Dr. Davne did provide an affidavit that described the time he spent on professional activities and expert witness activities, but Dr. Davne’s word was not good enough for the appellate court. He also produced his tax returns, but the court wasn’t satisfied that a calculation could be made from the income information supplied to tax authorities.
The court also thought that Dr. Davne’s testimony about the income he received from expert testimony undermined his affidavit. Since expert testimony often commands a higher hourly rate than other work, it is difficult to correlate time spent on an activity with income received from that activity. In any event, the court of appeals agreed that Dr. Davne’s failure to produce detailed records of his time spent as an expert and in professional practice disqualified him from testifying.
Whether an expert has the training, experience, and knowledge to opine about a standard of care is wholly unrelated to how much time the expert devotes to giving that testimony. The Maryland rule harms malpractice victims by depriving juries of valuable testimony while shielding negligent doctors from the consequences of their malpractice.
In light of the Maryland rule, however, plaintiff’s lawyers bringing malpractice cases in Maryland must be careful to select experts who keep track of the time they spend in their professional practices and the time they spend working as an expert witness. Gathering that data will not be as easy as the court seems to suggest.
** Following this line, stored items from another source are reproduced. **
/-! ### The way into a transfer (R213) -/

/-- Only `P_REST` leads to the first row of a transfer. -/
theorem advance_into_S_CTRL (h : advance s = .next t) (ht : t.seq = .S_CTRL) : s.seq = .P_REST := by
  revert ht
  apply advance_elim h
  case IDLE => rintro hq rfl ht; cases hq.symm.trans ht
  case P_REST_send => exact fun hq _ _ _ => hq
  all_goals intros; subst t; contradiction

/-- Only `P_TEST` leads to the end of a poll, and it asks for `BF = 0`. -/
theorem advance_into_P_REST (h : advance s = .next t) (ht : t.seq = .P_REST) : s.seq = .P_TEST ∧ s.bf = 0 := by
  revert ht
  apply advance_elim h
  case IDLE => rintro hq rfl ht; cases hq.symm.trans ht
  case P_TEST_clear => exact fun hq hbf _ _ => ⟨hq, hbf⟩
  all_goals intros; subst t; contradiction

/-- A row in a transfer comes after another, but for the first one. -/
theorem advance_into_send (h : advance s = .next t) (ht : t.seq.group = .send) : s.seq.group = .send ∨ t.seq = .S_CTRL := by
  revert ht
  apply advance_elim h
  case IDLE => rintro - rfl ht; exact .inl ht
  case P_REST_send => rintro - - rfl -; exact .inr rfl
  case S_DIR | S_EH0 | S_PW0 | S_D1 | S_EH1 | S_PW1 => rintro hq rfl -; exact .inl (by rw [hq]; rfl)
  case S_CTRL_eight | S_CTRL_four | S_D0_eight | S_D0_four | S_EL0_four =>
    rintro hq - rfl -; exact .inl (by rw [hq]; rfl)
  all_goals intros; subst t; contradiction

/-- A step that is no row of the table leads to rest or to the first row of an accepted command. -/
theorem step_starts_or_advances (h : step s = .next t) :
    (t.seq = .IDLE ∨ t.seq = .P_CFG ∨ t.seq = .R_CTRL) ∨ advance s.resetSampled = .next t := by
  rcases step_next_cases h with ⟨_, rfl⟩ | ⟨_, _, ha⟩ | ⟨_, hq, _, rfl⟩ | ⟨_, hq, _, _, _, rfl⟩ | ⟨_, hq, _, _, _, rfl⟩ |
    ⟨_, hq, _, _, _, rfl⟩ | ⟨_, hq, rest, _, _, he⟩
  · exact .inl (.inl rfl)
  · exact .inr ha
  · exact .inl (.inl hq)
  · exact .inl (.inl hq)
  · exact .inl (.inl hq)
  · exact .inl (.inl hq)
  · obtain ⟨_, _, rfl⟩ | ⟨_, rfl⟩ | rfl :=
      exec_next_of_ready (s := s.resetSampled.withPort rest) ((ready_iff _).mpr hq) he
    · exact .inl (.inr (.inl rfl))
    · exact .inl (.inr (.inr rfl))
    · exact .inl (.inr (.inl rfl))

/-- Settles O42: a step into these states is a row of the table, and the table has one way in. -/
theorem transferReachedOnlyThroughClearPoll : Obligations.TransferReachedOnlyThroughClearPoll := by
  intro s t h
  rcases step_starts_or_advances h with hstart | ha
  · rcases hstart with hq | hq | hq <;> (rw [hq]; exact ⟨nofun, nofun, nofun⟩)
  · exact ⟨advance_into_S_CTRL (s := s.resetSampled) ha, advance_into_P_REST (s := s.resetSampled) ha,
      advance_into_send (s := s.resetSampled) ha⟩

/-! ### The sampled line (R216) -/

/-- A pulse that ends with `D[7]` an input is one of the poll's own, which reads. -/
theorem reading_of_endsPulse {q : Seq} (hline : q.lineIn = true) (hp : q.endsPulse = true) : q.reading = true := by
  have hctrl : q ≠ .P_CTRL := by rintro rfl; cases hp
  simp [Seq.reading, hline, hctrl]

/-- While `D[7]` is an input, no operation records a write cycle. -/
theorem Emits.addsNoWrite (h : Emits s e t) (hI : s.Inv) (hline : s.seq.lineIn = true) :
    ∃ cs, t.bus = s.bus ++ cs ∧ ∀ c ∈ cs, c.isWrite = false := by
  rcases h.bus with ⟨_, hbus⟩ | ⟨_, hp, hbus⟩
  · exact ⟨[], by simpa using hbus, nofun⟩
  · have hrw : s.rw = 1 := (hI.statusRead (reading_of_endsPulse hline hp)).2
    exact ⟨_, hbus, by simp [BusCycle.isWrite, hrw]⟩

/-- Settles O45: outside a poll the invariant gives the line's direction and pull-up, and inside one it gives `RW = 1`
wherever a pulse ends. -/
theorem sampledLineIsRestoredOnEveryExit : Obligations.SampledLineIsRestoredOnEveryExit := by
  intro s t hI hline h
  have hI' : t.Inv := everyStepKeepsInvariant s t hI h
  refine ⟨fun hout => ⟨?_, ?_⟩, fun hr => ?_⟩
  · rw [hI'.direction, hout]; rfl
  · rw [hI'.pullUp, hout]; rfl
  · obtain ⟨port, life, resetIn, evs, hdo⟩ := step_does hr h
    cases hdo with
    | move => exact ⟨[], (List.append_nil _).symm, nofun⟩
    | one he => exact he.addsNoWrite (Inv_of_environment hI) hline
    | last he _ => exact he.addsNoWrite (Inv_of_environment hI) hline

/-! ### Reset (R210) -/

/-- Settles O23: the step is a reset, which leaves a freshly reset machine and keeps the environment. -/
theorem resetOverridesEveryStep : Obligations.ResetOverridesEveryStep := by
  intro s hr
  obtain ⟨hseq, hdout, hddir, hdpue, hrs, hrw, he, hbf, hpins, hbus⟩ := (takeReset_freshlyReset s.resetSampled).values
  exact ⟨takeReset s.resetSampled, step_reset hr, hseq, he, hrs, hrw, hbf, hdout, hddir, hdpue, (ready_iff _).mpr hseq,
    hpins, hbus, sampleCount_takeReset _, rfl, rfl, rfl, rfl, rfl⟩

end Sys2Proof.Machine
end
Since billing records do not reflect the hours a doctor spends reading medical journals or engaging in other nonbillable work that is part of the practice of medicine, witnesses may need to estimate their hours in practice by examining the hours they spend in the office (or attending continuing education seminars) each year. They can probably rely on hourly billing records to determine the time they spend testifying as an expert witness. Doctors who regularly testify as experts should take note of Maryland law and retain those records so that they are qualified to testify in Maryland.